▶ **Provided data**:

-- ==== Sys2Proof/Machine/HostPort.lean ====
section
/-! DEFINITION. The host register window: the register map, which accesses are accepted, and what each register reads
(spec/20_memory.md R51 to R58). -/

namespace Sys2Proof.Machine

/-- The mapped offset of each register (R52). -/
def Register.offset : Register → Offset
  | .gen => 0x000#12
  | .cmd => 0x004#12
  | .status => 0x008#12
  | .blen => 0x00C#12
  | .res k => BitVec.ofNat 12 (0x010 + 4 * k.val)
  | .bitw k => BitVec.ofNat 12 (0x020 + 4 * k.val)
  | .inw k => BitVec.ofNat 12 (0x100 + 4 * k.val)
  | .outw k => BitVec.ofNat 12 (0x200 + 4 * k.val)

/-- The register an offset names, none where it is misaligned or unmapped (R51, R52). -/
def registerAt (off : Offset) : Option Register :=
  let a := off.toNat
  if a % 4 ≠ 0 then none
  else if a = 0x000 then some .gen
  else if a = 0x004 then some .cmd
  else if a = 0x008 then some .status
  else if a = 0x00C then some .blen
  else if h : 0x010 ≤ a ∧ a < 0x020 then some (.res ⟨(a - 0x010) / 4, by omega⟩)
  else if h : 0x020 ≤ a ∧ a < 0x030 then some (.bitw ⟨(a - 0x020) / 4, by omega⟩)
  else if h : 0x100 ≤ a ∧ a < 0x170 then some (.inw ⟨(a - 0x100) / 4, by omega⟩)
  else if h : 0x200 ≤ a ∧ a < 0x270 then some (.outw ⟨(a - 0x200) / 4, by omega⟩)
  else none

/-- "The block accepts an access only when n = 4 and a mod 4 = 0 and a names a mapped register" (R51): the register then, none
where the access gets the bus error response. -/
def accepted (off : Offset) (width : Width) : Option Register :=
  match width with
  | .word => registerAt off
  | .half => none
  | .byte => none

/-- Character buffer word k: `buf[4k+j]` in bits 8j+7:8j (R56). -/
def charWord (buf : CharBuf) (k : Fin 28) : Word :=
  packChars (buf[4 * k.val]'(by omega)) (buf[4 * k.val + 1]'(by omega)) (buf[4 * k.val + 2]'(by omega))
    (buf[4 * k.val + 3]'(by omega))

/-- BITWk: `BITS[i]` in bit 31 - (i mod 32) of word i div 32, and 0 where BITS has no element (R57). -/
def bitWord (bits : BitBuf) (k : Fin 4) : Word := ofSeqFn (fun j => bits.getMsbD (32 * k.val + j)) 32

/-- `RESk = RES[32k+31 : 32k]` (R58). -/
def resWord (res : Result) (k : Fin 4) : Word := res.extractLsb' (32 * k.val) 32

/-- The value a read of a mapped register returns (R53): GEN hard-wired (R21), CMD 0 (R22), STATUS (R23), BLEN with bits 31:8
zero (R25), and the buffer words. -/
def readRegister (r : Register) (s : State) : Word :=
  match r with
  | .gen => genWord
  | .cmd => 0#32
  | .status => statusWord s.err
  | .blen => s.blen.setWidth 32
  | .res k => resWord s.res k
  | .bitw k => bitWord s.bits k
  | .inw k => charWord s.inBuf k
  | .outw k => charWord s.outBuf k

end Sys2Proof.Machine
end

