/-- Words of spec/95_test_vectors.md L2.1 and L2.8, each with the command it stands for. -/
def Obligations.CommandWordsOfTheTestVectorsDecode : Prop :=
  decode 0x00001C01#32 = .ok (.hex2bin 28) ∧ decode 0x00000502#32 = .ok (.binload 5) ∧
  decode 0x00000003#32 = .ok .binstore ∧ decode 0x00000004#32 = .ok .bin2int ∧
  decode 0x00000605#32 = .ok (.hex2int 6) ∧ decode 0x00001C06#32 = .ok (.dfx 28) ∧
  decode 0x00001C07#32 = .ok (.crcchk 28) ∧ decode 0x00001C08#32 = .ok (.crcenc 28) ∧
  decode 0x00000609#32 = .ok (.icaochk false 6) ∧ decode 0x00010009#32 = .ok (.icaochk true 0) ∧
  decode 0x0000FF09#32 = .ok (.icaochk false 255) ∧ decode 0x00001D01#32 = .ok (.hex2bin 29)

/-- "At most one row matches any word" (R84). -/
def Obligations.AtMostOneRowSelectsAWord : Prop :=
  ∀ (w : Word) (r r' : Row), r ∈ opcodeTable → r' ∈ opcodeTable → r.selects w = true → r'.selects w = true → r = r'

/-- R86: which words are illegal, and that an illegal word's only effect is STATUS.ERR <- 3. -/
def Obligations.IllegalWordsOnlySetIllegalCommand : Prop :=
  ∀ w : Word,
    ((∃ e, decode w = .error e) ↔
      (w.extractLsb' 0 8 = 0x00#8 ∨ 0x0A#8 ≤ w.extractLsb' 0 8) ∨
      w.extractLsb' 17 15 ≠ 0#15 ∨
      ((0x01#8 ≤ w.extractLsb' 0 8 ∧ w.extractLsb' 0 8 ≤ 0x08#8) ∧ w.getLsbD 16 = true) ∨
      ((w.extractLsb' 0 8 = 0x03#8 ∨ w.extractLsb' 0 8 = 0x04#8) ∧ w.extractLsb' 8 8 ≠ 0x00#8)) ∧
    ((∃ e, decode w = .error e) → ∀ s : State, execute w s = .next { s with err := .illegalCommand })

/-! ## Steps -/

/-- A step whose oldest pending event is a 32-bit write of w to CMD (0x004) is exec of the command w decodes to, then the OK
reply (R22, R61, R87); an illegal word sets STATUS.ERR to IllegalCommand instead. The reply record and the forgotten WORK are
the model's own form (log 2, log 4). -/
def Obligations.StepRunsTheDecodedCommand : Prop :=
  ∀ (s : State) (w : Word) (rest : List HostEvent),
    (∀ i, decode w = .ok i →
      step (facing s (.access (.write 0x004#12 .word w)) rest) =
        onNext (exec i { s with pending := rest }) fun t => replied t ⟨.okay, none⟩) ∧
    (∀ e, decode w = .error e →
      step (facing s (.access (.write 0x004#12 .word w)) rest) =
        .next (replied { s with pending := rest, err := .illegalCommand } ⟨.okay, none⟩))

/-- The state `withFetchWord` builds runs the command of that table word in its very next step (log 3). -/
def Obligations.FetchWordIsRunByTheNextStep : Prop :=
  ∀ (s : State) (nbits w : Nat) (i : Instr), decodeTableWord nbits w = some i →
    step (s.withFetchWord nbits w) = onNext (exec i s) fun t => replied t ⟨.okay, none⟩

/-- Every step goes on: `Execute` "is total on all 2^32 words" (R87), and every access gets a response (R51, R211). -/
def Obligations.EveryStepCompletes : Prop :=
  ∀ s : State, ∃ t, step s = .next t

/-- "serves one access at a time, in the order the host issues them" (R61): a step takes exactly the oldest access off the queue
and gives exactly one reply. Queue and replies are the model's own form (log 3, log 4). -/
def Obligations.EachStepServesTheOldestAccess : Prop :=
  ∀ (s : State) (a : Access) (rest : List HostEvent),
    ∃ t r, step (facing s (.access a) rest) = .next t ∧ t.pending = rest ∧ t.replies = r :: s.replies

/-- With nothing pending the block "holds its state unchanged, except WORK, which is unspecified" (R221, R241). -/
def Obligations.IdleStepChangesOnlyWork : Prop :=
  ∀ s : State, s.pending = [] → step s = .next (workForgotten s)

/-- Reset, whether or not an access is in progress, sets every element to its reset value (R240, R33). The queue, the replies
and the counter are the model's own (log 2, log 3, log 4). -/
def Obligations.ResetEventSetsTheResetValues : Prop :=
  ∀ (s : State) (a : Option Access) (rest : List HostEvent),
    step (facing s (.reset a) rest) =
      .next (workForgotten { State.reset with pending := rest, replies := s.replies, workSeq := s.workSeq })

/-! ## Representation converter -/

/-- R100: hexval, character code by character code. -/
def Obligations.HexvalIsTheDigitTable : Prop :=
  ∀ c : Char8,
    (0x30 ≤ c.toNat ∧ c.toNat ≤ 0x39 → hexval c = some (c.toNat - 0x30)) ∧
    (0x41 ≤ c.toNat ∧ c.toNat ≤ 0x46 → hexval c = some (c.toNat - 0x41 + 10)) ∧
    (0x61 ≤ c.toNat ∧ c.toNat ≤ 0x66 → hexval c = some (c.toNat - 0x61 + 10)) ∧
    (¬ (0x30 ≤ c.toNat ∧ c.toNat ≤ 0x39) ∧ ¬ (0x41 ≤ c.toNat ∧ c.toNat ≤ 0x46) ∧
      ¬ (0x61 ≤ c.toNat ∧ c.toNat ≤ 0x66) → hexval c = none)

/-- R101: binval. -/
def Obligations.BinvalIsTheBinaryDigits : Prop :=
  ∀ c : Char8, binval 0x30#8 = some false ∧ binval 0x31#8 = some true ∧ (c ≠ 0x30#8 → c ≠ 0x31#8 → binval c = none)

/-- R102: HexText gives the sequence S with S[4k+j] = hexval(IN[k])[3-j], or raises InvalidInput. -/
def Obligations.HexTextExpandsEachDigit : Prop :=
  ∀ (s : State) (len : Nat),
    (HexTextIn s len → ∃ seq, s.hexText len = some seq ∧ seq.length = 4 * len ∧
      ∀ k j v, k < len → j < 4 → (s.inBuf[k]?).bind hexval = some v → seq[4 * k + j]? = some (v.testBit (3 - j))) ∧
    (NoHexTextIn s len → s.hexText len = none)

/-- R110: HEX2BIN's next state, on a hex text and on any other. -/
def Obligations.Hex2binLoadsTheBitsOrRaises : Prop :=
  ∀ (s : State) (len : Nat),
    (HexTextIn s len → ∃ b : BitBuf,
      (∀ i : Fin 112, b.getMsbD i.val = if i.val < 4 * len then hexBit s i.val else false) ∧
      exec (.hex2bin len) s = .next { s with bits := b, blen := BitVec.ofNat 8 (4 * len), err := .ok }) ∧
    (NoHexTextIn s len → exec (.hex2bin len) s = .next { s with err := .invalidInput })

/-- R111: BINLOAD's next state, on a binary text and on any other. -/
def Obligations.BinloadLoadsTheBitsOrRaises : Prop :=
  ∀ (s : State) (len : Nat),
    (BinTextIn s len → ∃ b : BitBuf,
      (∀ i : Fin 112, b.getMsbD i.val = if i.val < len then decide (s.inBuf[i] = 0x31#8) else false) ∧
      exec (.binload len) s = .next { s with bits := b, blen := BitVec.ofNat 8 len, err := .ok }) ∧
    (NoBinTextIn s len → exec (.binload len) s = .next { s with err := .invalidInput })

/-- R112: BINSTORE's next state, in every state. -/
def Obligations.BinstoreWritesTheBitsAsText : Prop :=
  ∀ s : State, ∃ o : CharBuf,
    (∀ k : Fin 112, o[k] =
      if k.val < s.blen.toNat then (if s.bits.getMsbD k.val then 0x31#8 else 0x30#8) else 0x00#8) ∧
    exec .binstore s = .next { s with outBuf := o, err := .ok }

/-- R113: BIN2INT's next state. BLEN above 112 never occurs (R25), which the invariant states. -/
def Obligations.Bin2intGivesTheNumberOrRaises : Prop :=
  ∀ s : State,
    (s.blen ≠ 0#8 → blenInRange s → ∃ r : Result,
      r.toNat = uintOf s.blen.toNat (fun i => s.bits.getMsbD i) ∧
      exec .bin2int s = .next { s with res := r, err := .ok }) ∧
    (s.blen = 0#8 → exec .bin2int s = .next { s with err := .invalidInput })

/-- R114: HEX2INT's next state, with RES as the sum over the digits, on a hex text and on any other. -/
def Obligations.Hex2intGivesTheNumberOrRaises : Prop :=
  ∀ (s : State) (len : Nat),
    (HexTextIn s len → ∃ r : Result,
      r.toNat = uintOf (4 * len) (hexBit s) ∧ r.toNat = hexNumber s 0 len ∧
      exec (.hex2int len) s = .next { s with res := r, err := .ok }) ∧
    (NoHexTextIn s len → exec (.hex2int len) s = .next { s with err := .invalidInput })

/-- R115: HEX2BIN then BIN2INT leaves the RES that HEX2INT leaves, both with ERR = 0. -/
def Obligations.Hex2binThenBin2intIsHex2int : Prop :=
  ∀ (s : State) (len : Nat), HexTextIn s len →
    ∃ t u v, exec (.hex2bin len) s = .next t ∧ exec .bin2int t = .next u ∧ exec (.hex2int len) s = .next v ∧
      u.res = v.res ∧ u.err = .ok ∧ v.err = .ok

/-- R116: BINLOAD then BINSTORE gives the text back, with BLEN = LEN. -/
def Obligations.BinloadThenBinstoreGivesTheTextBack : Prop :=
  ∀ (s : State) (len : Nat), BinTextIn s len →
    ∃ t u, exec (.binload len) s = .next t ∧ exec .binstore t = .next u ∧
      (∀ k : Fin 112, k.val < len → u.outBuf[k] = s.inBuf[k]) ∧ u.blen.toNat = len

/-- R117: after a completed HEX2BIN, BLEN = 4·LEN. -/
def Obligations.CompletedHex2binHasFourBitsADigit : Prop :=
  ∀ (s t : State) (len : Nat), exec (.hex2bin len) s = .next t → t.err = .ok → t.blen.toNat = 4 * len

/-! ## Field extractor -/

/-- R140: DFX's next state: the first five bits, ShortMessage for one valid character, InvalidInput for no hex text. R142: every
LEN in 2..28 completes. -/
def Obligations.DfxGivesTheFirstFiveBitsOrRaises : Prop :=
  ∀ (s : State) (len : Nat),
    (HexTextIn s len → 2 ≤ len → ∃ r : Result,
      r.toNat = uintOf 5 (hexBit s) ∧ exec (.dfx len) s = .next { s with res := r, err := .ok }) ∧
    (HexTextIn s len → len = 1 → exec (.dfx len) s = .next { s with err := .shortMessage }) ∧
    (NoHexTextIn s len → exec (.dfx len) s = .next { s with err := .invalidInput })

/-- R141: for a completed DFX, RES = 2·hexval(IN[0]) + (hexval(IN[1]) >> 3). -/
def Obligations.CompletedDfxIsTwoDigitsWorth : Prop :=
  ∀ (s t : State) (len : Nat), exec (.dfx len) s = .next t → t.err = .ok →
    t.res.toNat = 2 * digitAt s 0 + digitAt s 1 >>> 3

/-! ## CRC engine -/

/-- R161: after each number n of iterations, for 28 ≤ L ≤ 112, WORK is the pseudocode's, bit by bit; `WORK[0..i]` are all 0 after
iteration i, "no window reads or writes past index L-1", and `Divide(WORK, L)` is L-24 iterations. -/
def Obligations.DivideIsTheBitSerialDivision : Prop :=
  ∀ (w : BitBuf) (L n : Nat), 28 ≤ L → L ≤ 112 → n ≤ L - 24 → ∀ k : Fin 112,
    ((List.range n).foldl divideStep w).getMsbD k.val = divided (fun i => w.getMsbD i) n k.val ∧
    (k.val < n → ((List.range n).foldl divideStep w).getMsbD k.val = false) ∧
    (L ≤ k.val → ((List.range n).foldl divideStep w).getMsbD k.val = w.getMsbD k.val) ∧
    (divide w L).getMsbD k.val = divided (fun i => w.getMsbD i) (L - 24) k.val

/-- R163: CRCCHK's next state: the remainder of the division of the whole message by R161 and R162, ShortMessage for LEN 1..6,
InvalidInput for no hex text. WORK is left open ("unobservable"). -/
def Obligations.CrcchkGivesTheRemainderOrRaises : Prop :=
  ∀ (s : State) (len : Nat),
    (HexTextIn s len → 7 ≤ len → ∃ (r : Result) (w : BitBuf),
      r.toNat = remainderOf (hexBit s) (4 * len) ∧
      exec (.crcchk len) s = .next { s with res := r, work := w, err := .ok }) ∧
    (HexTextIn s len → len ≤ 6 → exec (.crcchk len) s = .next { s with err := .shortMessage }) ∧
    (NoHexTextIn s len → exec (.crcchk len) s = .next { s with err := .invalidInput })

/-- R164: CRCENC's next state: the same with the last 24 bits forced to zero before the division. -/
def Obligations.CrcencGivesTheParityOrRaises : Prop :=
  ∀ (s : State) (len : Nat),
    (HexTextIn s len → 7 ≤ len → ∃ (r : Result) (w : BitBuf),
      r.toNat = remainderOf (fun i => decide (i < 4 * len - 24) && hexBit s i) (4 * len) ∧
      exec (.crcenc len) s = .next { s with res := r, work := w, err := .ok }) ∧
    (HexTextIn s len → len ≤ 6 → exec (.crcenc len) s = .next { s with err := .shortMessage }) ∧
    (NoHexTextIn s len → exec (.crcenc len) s = .next { s with err := .invalidInput })

/-- R165: as polynomials over GF(2), CRCCHK gives M(x) mod G(x) and CRCENC gives (D(x)·x^24) mod G(x), of degree below 24, RES
bit k the coefficient of x^k. G(x) is R160's x^24 + ... + x^12 + x^10 + x^3 + 1. -/
def Obligations.CrcIsThePolynomialRemainder : Prop :=
  ∀ (s : State) (len : Nat), HexTextIn s len → 7 ≤ len →
    ∃ t u, exec (.crcchk len) s = .next t ∧ exec (.crcenc len) s = .next u ∧ t.err = .ok ∧ u.err = .ok ∧
      t.res.toNat < 2 ^ 24 ∧ u.res.toNat < 2 ^ 24 ∧
      (∑ k ∈ Finset.range 24, if t.res.getLsbD k then (Polynomial.X ^ k : Polynomial (ZMod 2)) else 0) =
        Polynomial.modByMonic
          (∑ i ∈ Finset.range (4 * len), if hexBit s i then Polynomial.X ^ (4 * len - 1 - i) else 0)
          ((∑ k ∈ Finset.range 13, Polynomial.X ^ (12 + k)) + Polynomial.X ^ 10 + Polynomial.X ^ 3 + 1) ∧
      (∑ k ∈ Finset.range 24, if u.res.getLsbD k then (Polynomial.X ^ k : Polynomial (ZMod 2)) else 0) =
        Polynomial.modByMonic
          ((∑ i ∈ Finset.range (4 * len - 24), if hexBit s i then Polynomial.X ^ (4 * len - 25 - i) else 0) *
            Polynomial.X ^ 24)
          ((∑ k ∈ Finset.range 13, Polynomial.X ^ (12 + k)) + Polynomial.X ^ 10 + Polynomial.X ^ 3 + 1)
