-- ==== Sys2Proof/Tests/Slice0.lean ====
section
/-! SUPPORT. The model's own tests: well-formedness, decoding by words written out from R81 and R84, one or two steps of each
command with results from spec/95_test_vectors.md, and a witness for the hypotheses of each statement that has some. -/

-- One kernel evaluation at a time: side by side they ask for more threads than a checking machine may have.
set_option Elab.async false

namespace Sys2Proof.Tests

open Sys2Proof.Machine Sys2Proof.Machine.Spec

/-! ## Small states -/

/-- The state after reset with a text in IN, given by its character codes. -/
def withText (codes : List Nat) : State :=
  { State.reset with inBuf := Vector.ofFn fun k => BitVec.ofNat 8 (codes[k.val]?.getD 0) }

/-- Every character of IN is '1': a hex text of every LEN 1..28 and a binary text of every LEN 1..112. -/
def allOnes : State := { State.reset with inBuf := Vector.replicate 112 0x31#8 }

/-- "8D406B902015A678D4D220AA4BDA" (msg1 of spec/95_test_vectors.md). -/
def msg1 : List Nat :=
  [0x38, 0x44, 0x34, 0x30, 0x36, 0x42, 0x39, 0x30, 0x32, 0x30, 0x31, 0x35, 0x41, 0x36] ++
  [0x37, 0x38, 0x44, 0x34, 0x44, 0x32, 0x32, 0x30, 0x41, 0x41, 0x34, 0x42, 0x44, 0x41]

/-- The next state of an outcome, or the reset state where there is none. -/
def nextOf : Host.Outcome State Fault Refusal → State
  | .next s => s
  | .fault _ => State.reset
  | .refused _ => State.reset

/-! ## Well-formedness: LEN has 8 bits (R81) -/

theorem test_len_255_is_well_formed : (Instr.hex2bin 255).wf = true ∧ (Instr.icaochk true 255).wf = true := by decide

theorem test_len_256_is_refused :
    (Instr.hex2bin 256).wf = false ∧ (Instr.binload 256).wf = false ∧ (Instr.hex2int 256).wf = false ∧
    (Instr.dfx 256).wf = false ∧ (Instr.crcchk 256).wf = false ∧ (Instr.crcenc 256).wf = false ∧
    (Instr.icaochk false 256).wf = false := by decide

/-! ## Decoding: RSV (15 bits), ABS (1), LEN (8), OP (8), left to right (R81, R84) -/

theorem test_decode_hex2bin : decode 0b00000000000000000001110000000001#32 = .ok (.hex2bin 28) := by decide
theorem test_decode_binload : decode 0b00000000000000000000010100000010#32 = .ok (.binload 5) := by decide
theorem test_decode_binstore : decode 0b00000000000000000000000000000011#32 = .ok .binstore := by decide
theorem test_decode_bin2int : decode 0b00000000000000000000000000000100#32 = .ok .bin2int := by decide
theorem test_decode_hex2int : decode 0b00000000000000000000011000000101#32 = .ok (.hex2int 6) := by decide
theorem test_decode_dfx : decode 0b00000000000000001111111100000110#32 = .ok (.dfx 255) := by decide
theorem test_decode_crcchk : decode 0b00000000000000000001110000000111#32 = .ok (.crcchk 28) := by decide
theorem test_decode_crcenc : decode 0b00000000000000000001110000001000#32 = .ok (.crcenc 28) := by decide
theorem test_decode_icaochk : decode 0b00000000000000000000011000001001#32 = .ok (.icaochk false 6) := by decide
theorem test_decode_icaochk_absent : decode 0b00000000000000010000000000001001#32 = .ok (.icaochk true 0) := by decide

/-- V40a to V40j: each illegal word is rejected, by the name of R86's item. -/
theorem test_decode_rejects :
    decode 0x00000000#32 = .error .unassignedOpcode ∧ decode 0x0000000A#32 = .error .unassignedOpcode ∧
    decode 0x000000FF#32 = .error .unassignedOpcode ∧ decode 0x00020001#32 = .error .reservedBits ∧
    decode 0x80000007#32 = .error .reservedBits ∧ decode 0x00010007#32 = .error .absNotAllowed ∧
    decode 0x00010001#32 = .error .absNotAllowed ∧ decode 0x00000104#32 = .error .lenNotAllowed ∧
    decode 0x00000103#32 = .error .lenNotAllowed ∧ decode 0x00021C09#32 = .error .reservedBits := by decide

▶ **The problem**: In the data above, find the line with "r.toNat = uintOf s.blen.toNat" and the line with "u.res = v.res". Retype both, plus every line between them, exactly.

▶ **Response for this exercise**:
      r.toNat = uintOf s.blen.toNat (fun i => s.bits.getMsbD i) ∧
      exec .bin2int s = .next { s with res := r, err := .ok }) ∧
    (s.blen = 0#8 → exec .bin2int s = .next { s with err := .invalidInput })

/-- R114: HEX2INT's next state, with RES as the sum over the digits, on a hex text and on any other. -/
def Obligations.Hex2intGivesTheNumberOrRaises : Prop :=
  ∀ (s : State) (len : Nat),
    (HexTextIn s len → ∃ r : Result,
      r.toNat = uintOf (4 * len) (hexBit s) ∧ r.toNat = hexNumber s 0 len ∧
      exec (.hex2int len) s = .next { s with res := r, err := .ok }) ∧
    (NoHexTextIn s len → exec (.hex2int len) s = .next { s with err := .invalidInput })

/-- R115: HEX2BIN then BIN2INT leaves the RES that HEX2INT leaves, both with ERR = 0. -/
def Obligations.Hex2binThenBin2intIsHex2int : Prop :=
  ∀ (s : State) (len : Nat), HexTextIn s len →
    ∃ t u v, exec (.hex2bin len) s = .next t ∧ exec .bin2int t = .next u ∧ exec (.hex2int len) s = .next v ∧
      u.res = v.res ∧ u.err = .ok ∧ v.err = .ok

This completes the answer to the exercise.